8. En cinquième lieu, le moyen tiré de la méconnaissance de l'article 3 de la convention européenne de sauvegarde des droits de l'homme et des libertés fondamentales est inopérant à l'encontre de la décision portant obligation de quitter le territoire français, qui n'a ni pour objet ni pour effet de fixer le pays à destination duquel le requérant peut être reconduit. Le moyen ne peut, dès lors, qu'être écarté.

En ce qui concerne la décision fixant le pays de destination :

9. Aux termes de l'article L. 721-4 du code de l'entrée et du séjour des étrangers et du droit d'asile : " () Un étranger ne peut être éloigné à destination d'un pays s'il établit que sa vie ou sa liberté y sont menacées ou qu'il y est exposé à des traitements contraires aux stipulations de l'article 3 de la Convention européenne de sauvegarde des droits de l'homme et des libertés fondamentales du 4 novembre 1950 ". Aux termes de l'article 3 de la convention européenne de sauvegarde des droits de l'homme et des libertés fondamentales : " Nul ne peut être soumis à la torture ni à des peines ou traitements inhumains ou dégradants. ".

10. Si M. D B soutient qu'il craint d'être exposé en cas de retour dans son pays d'origine à des persécutions ou à une atteinte grave à sa vie dès lors qu'il est poursuivi pour un meurtre qu'il n'a pas commis, il ne produit à l'appui de ses allégations aucune pièce susceptible d'établir de manière suffisamment probante qu'il serait personnellement exposé à des risques de mauvais traitements au Bangladesh, alors que, par ailleurs, l'Office français de protection des réfugiés et apatrides puis la Cour nationale du droit d'asile ont, par les décisions susvisées, refusé de lui reconnaître la qualité de réfugié.
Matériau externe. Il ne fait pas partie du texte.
/-- R215: window bits and bits 63:60 are ignored, and so is an address that does not translate. -/
def execInvl1 (f : MForm) (s : State) : Out :=
  go ((lanesOf (selM f s)).foldl (fun t l =>
    match t.deviceLoc t.G.ctx (BitVec.ofNat 64 (glbAddr f s l).toNat &&& 0x00FFFFFFFFFFFFFF) with
    | some (loc, _) => t.l1Drop t.G.core loc
    | none => t) s).retire

/-- Whether bytes of this device lie in a range that MAP exported to a context (R363). -/
def State.exported (s : State) (ctx a n : Nat) : Bool :=
  (s.ctx? ctx).any fun c => c.exports.any fun r => decide (r.1 ≤ a) && decide (a + n ≤ r.1 + r.2)

/-- Whether a word of a location's line holds no value (R192). -/
def State.lineDeferred (s : State) (l : Loc) : Bool := (List.range 16).any fun i => s.tag (l.line.add (8 * i)) != 0

/-- A line of a peer is asked for: the reads that will bring it into the issuing core's L1, which no path counts and no register receives (R216). -/
def State.prefetchPeer (s : State) (l : Nat) (va : W64) (loc : Loc) : State :=
  let o : MemOp := { id := s.nextId, owner := .group s.cur.1 s.cur.2, ctx := s.G.ctx, opc := 0xAA, sz := 5, cluster := clusterOf s.G.core, core := s.G.core
                     elems := (List.range 4).map fun j =>
                       { ({ lane := l, va := va, size := 32, reg := j, drop := true } : Elem) with loc := loc.line.add (32 * j), req := lineCode loc } }
  { s.fresh with mops := s.mops ++ [o] }

/-- R216: a line that a PLAIN load would allocate may enter L1; a line with a deferred word that is not a value is left alone. -/
def execPref (f : MForm) (s : State) : Out :=
  go ((lanesOf (selM f s)).foldl (fun t l =>
    if fldN (glbAddr f s l) 56 8 ≠ 0 then t
    else
      match t.deviceLoc t.G.ctx (glbAddr f s l) with
      | some (loc, p) =>
        if pteAllows p .load 0 && t.caches loc (bitAt p 37) && !t.lineDeferred loc then
          match t.selfLoc loc with
          | .mem a => if loc == .mem a || t.exported t.G.ctx a 1 then t.l1Fill t.G.core loc (t.l1Bytes loc) else t
          | _ => t.prefetchPeer l (glbAddr f s l) loc
        else t
      | none => t) s).retire

/-! ### Requests at home (R182, R202, R204, R264) -/

/-- The operation of a name. -/
def State.mop? (s : State) (id : Nat) : Option MemOp := s.mops.find? (·.id == id)

/-- The state with one operation changed. -/
def State.modOp (s : State) (id : Nat) (f : MemOp → MemOp) : State :=
  { s with mops := s.mops.map fun o => if o.id = id then f o else o }

/-- An operation with the element of a lane and register changed. -/
def MemOp.modElem (o : MemOp) (e : Elem) (f : Elem → Elem) : MemOp :=
  { o with elems := o.elems.map fun x => if x.lane = e.lane ∧ x.reg = e.reg then f x else x }

/-- Elements of operations that homes have performed since the state before. -/
def State.performedSince (before s : State) : List (MemOp × Elem) :=
  if before.mops == s.mops then []
  else (s.mops.map fun o => match before.mop? o.id with
    | none => []
    | some p => (o.elems.filter fun e => e.isPerformed && p.elems.any fun x => x.lane == e.lane && x.reg == e.reg && !x.isPerformed).map fun e => (o, e)).flatten

/-- Whether two locations are one byte of two scratchpads of a cluster, one of them reached by a MCAST (R184). -/
def mcastMeets (x e : Elem) : Bool :=
  match x.loc, e.loc with
  | .spm c a, .spm d b => (x.win == 13 || e.win == 13) && clusterOf c == clusterOf d && decide (a < b + e.size) && decide (b < a + x.size)
  | _, _ => false

/-- Whether two elements reach a common byte; one parked on its page is compared by its address without window bits (R186). -/
def State.near (s : State) (x e : Elem) : Bool :=
  match x.stage with
  | .pageFault | .writeProtect => (x.va.toNat % 2 ^ 56 < e.va.toNat % 2 ^ 56 + e.size) && (e.va.toNat % 2 ^ 56 < x.va.toNat % 2 ^ 56 + x.size)
  | _ => (s.selfLoc x.loc).overlaps x.size (s.selfLoc e.loc) e.size || mcastMeets x e

/-- Whether two elements lie at one slice of this device (R188). -/
def State.sameSlice (s : State) (x e : Elem) : Bool :=
  match s.selfLoc x.loc, s.selfLoc e.loc with
  | .mem _, .mem _ => s.waiterTable x.loc == s.waiterTable e.loc
  | _, _ => false

/-- Whether a store that a FENCEL has found on its way keeps its place before what its cluster sends to the slice afterwards (R213, R349). -/
def State.onItsWay (s : State) (o p : MemOp) (x e : Elem) : Bool :=
  p.leftBy != 0 && decide (p.leftBy ≤ o.id) && x.stage == .todo && x.parkedAt == 0 && clusterOf p.core == clusterOf o.core && s.sameSlice x e

/-- Whether two elements reach one line of a peer (R204). -/
def State.sameRemote (s : State) (x e : Elem) : Bool :=
  match s.selfLoc x.loc with
  | .peer _ _ => lineCode x.loc == lineCode e.loc
  | _ => false

/-- Whether an earlier element keeps a later one from its home: in program order, on the same bytes or on its way to the same line of a
peer (R186, R204, R264); of one host requester, any write (R269); of one peer, a packet for the same line (R204). -/
def State.blocksLater (s : State) (o p : MemOp) (x e : Elem) : Bool :=
  let unsent := match x.stage with | .todo | .released _ _ => true | _ => false
  let pending := match x.stage with
    | .todo | .released _ _ | .waiting _ | .held | .pageFault | .writeProtect | .remoteWait | .sent _ => true
    | _ => false
  match o.owner, p.owner with
  | .group _ _, .group _ _ => (o.past.contains p.id && ((pending && s.near x e) || (unsent && s.sameRemote x e))) || s.onItsWay o p x e
  | .host r, .host q => r == q && p.kind != .load && pending
  | .peer a, .peer b => a.src == b.src && unsent && x.loc.line == e.loc.line
  | _, _ => false

/-- Whether an element is blocked by an earlier one. -/
def State.blocked (s : State) (o : MemOp) (e : Elem) : Bool :=
  (s.mops.takeWhile (·.id != o.id)).any fun p => p.elems.any fun x => s.blocksLater o p x e

/-- Whether an element that was released comes before another: on the same bytes, or both find a suspended word of one slice (R32, R185, R193). -/
def State.releasedFirst (s : State) (x e : Elem) : Bool :=
  (s.selfLoc x.loc).overlaps x.size (s.selfLoc e.loc) e.size
    || (x.dpage && e.dpage && s.tag x.loc == 1 && s.tag e.loc == 1 && s.waiterTable x.loc == s.waiterTable e.loc)

/-- Whether an element of an operation waits for a lower lane's to the same bytes, where one of the two goes through MCAST and travels by
itself (R46, R184). -/
def State.laneHeld (s : State) (o : MemOp) (e : Elem) : Bool :=
  o.kind == .store && o.elems.any fun x => decide (x.lane < e.lane) && (x.win == 13) != (e.win == 13) && !x.isPerformed && s.near x e

/-- Whether an element would park on a deferred word: under suspension, or under evaluation by another (R193). -/
def State.wouldPark (s : State) (o : MemOp) (e : Elem) : Bool :=
  let l := s.decidingWord o e
  e.dpage && (s.tag l == 1 || (s.tag l == 2 && !inChain o.evc (s.num (l.add 6) 2)))

/-- Whether the accesses of splits that a JOIN merged are performed, so that one of the merged split may be (R267), and so are the loads that its
split has passed, unless it would only park (R202). -/
def State.inTurn (s : State) (o : MemOp) (e : Elem) : Bool :=
  (s.mops.all fun p => !o.behind.contains p.id || p.elems.all (·.isPerformed))
    && (s.wouldPark o e || s.mops.all fun p => !(p.passing && p.owner == o.owner && decide (p.id < o.id)))

/-- Whether an element may be performed now (R182, R185, R264, R269): its request holds its entry (R319), and those released, or parked on a
page that was being migrated (R312), go in the order of parking. -/
def State.performable (s : State) (o : MemOp) (e : Elem) : Bool :=
  (match e.stage with
    | .todo => e.parkedAt = 0 || !(s.mops.any fun p => p.elems.any fun x =>
        x.stage == .todo && decide (0 < x.parkedAt) && decide (x.parkedAt < e.parkedAt) && !s.blocked p x)
    | .released n _ => !(s.mops.any fun p => p.elems.any fun x =>
        match x.stage with
        | .released m _ => decide (m < n) && s.releasedFirst x e
        | _ => false)
      && !(s.engineWaits.any fun w => decide (w.2.1 < n) && e.words.any fun x => s.selfLoc x == w.2.2)
    | _ => false)
  && (!o.takesTx || s.hasTx o.id e.req) && !s.blocked o e && !s.laneHeld o e && s.inTurn o e

/-- Whether a store of the issuing split has still to leave for its home: it waits for an entry, or for an earlier access to its bytes (R186, R319). -/
def State.buffered (s : State) (o : MemOp) : Bool :=
  s.S.past.contains o.id && o.pendingStore && o.elems.any fun e => e.stage == .todo && ((o.takesTx && !s.hasTx o.id e.req) || s.blocked o e)

/-- R213: it completes once the earlier stores of the split, those before its divergence among them, are on their way to their homes. -/
def execFencel (f : MForm) (s : State) : Out :=
  if selM f s = 0 then go s.retire
  else if s.mops.any s.buffered then go s.stall
  else
    let mark (o : MemOp) : MemOp :=
      if s.S.past.contains o.id && o.pendingStore then { o with fenced := true, leftBy := if o.leftBy = 0 then s.nextId else o.leftBy } else o
    go ({ s with mops := s.mops.map mark } : State).retire

/-- The group of an operation, if it is a group's. -/
def MemOp.group (o : MemOp) : Option (Nat × Nat) :=
  match o.owner with
  | .group g i => some (g, i)
  | _ => none

/-- The outcome of an element enters its operation; one that a full waiter table refuses is tried again (R185), one that would change a tag of a
write-protected page parks and posts (R312). -/
def State.record (s : State) (o : MemOp) (e : Elem) : Perf → State
  | .val x => s.modOp o.id fun p => p.modElem e fun y => { y with stage := .performed x, replyAt := s.tick + 1 }
  | .later => s
  | .reading code => s.modOp o.id fun p => p.modElem e fun y => { y with stage := .sent code }
  | .fault c => s.modOp o.id fun p => { p.modElem e fun y => { y with stage := .done } with faults := p.faults ++ [recordOf o e c] }
  | .park =>
    let order := match e.stage with | .released n _ => if s.tag e.loc = 1 then n else s.nextId | _ => s.nextId
    if s.waiterFull e.loc then s
    else s.fresh.modOp o.id fun p =>
      { p.modElem e fun y => { y with stage := .waiting order, dpage := e.dpage } with since := if p.since = 0 then s.clk else p.since }
  | .protect =>
    let t := s.postFault (clusterOf o.core) o.ctx e.va (o.atype e.win) e.win (if o.group.isSome then 0 else 3) o.core ((o.group.map fun x => (s.grp x.1).slot).getD 0) true
    t.fresh.modOp o.id fun p => p.modElem e fun y => { y with stage := .writeProtect, parkedAt := t.nextId, txAt := t.nextId }

/-- A read of poisoned bytes by a group is consumed, and nothing is delivered (R335). -/
def State.consumeElem (s : State) (o : MemOp) (e : Elem) (g : Nat) : State :=
  (s.consumeUE g .ue o.pc).modOp o.id fun p => p.modElem e fun y => { y with drop := true }

/-- A shadow's element: a digest instead of an effect (R341); what it reads for its result it may consume poisoned (R335). -/
def State.performShadow (s : State) (o : MemOp) (e : Elem) (g : Nat) : State :=
  let reads : Bool := match o.kind with | .atomic _ => true | _ => e.win == 11
  let old : BitVec 256 := if reads then valOf (s.readLoc e.loc e.size) else 0
  let t := (s.addHash g (digestOf o e)).record o e (.val old)
  if reads && s.poisoned e.loc e.size then t.consumeElem o e g else t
Par suite, le moyen tiré de la méconnaissance des dispositions et stipulations précitées doit être écarté.

11. Il résulte de ce qui précède que les conclusions à fin d'annulation présentées par M. D B doivent être rejetées.

Sur les conclusions accessoires :

12. Par voie de conséquence du rejet des conclusions à fin d'annulation, les conclusions à fin d'injonction doivent être rejetées.

Par ces motifs, le tribunal décide :

Article 1er : M. D B est admis, à titre provisoire, au bénéfice de l'aide juridictionnelle.

Article 2 : La requête de M. D B est rejetée.

Article 3 : Le présent jugement sera notifié à M. A D B, à Me Berivan Guler et au préfet du Val-d'Oise.

Rendu public par mise à disposition au greffe le 5 septembre 2023.

La magistrate désignée,

signé

V. Fléjou

Le greffier,

signé

M. E

La République mande et ordonne au préfet du Val-d'Oise en ce qui le concerne ou à tous commissaires de justice à ce requis en ce qui concerne les voies de droit commun, contre les parties privées, de pourvoir à l'exécution de la présente décision.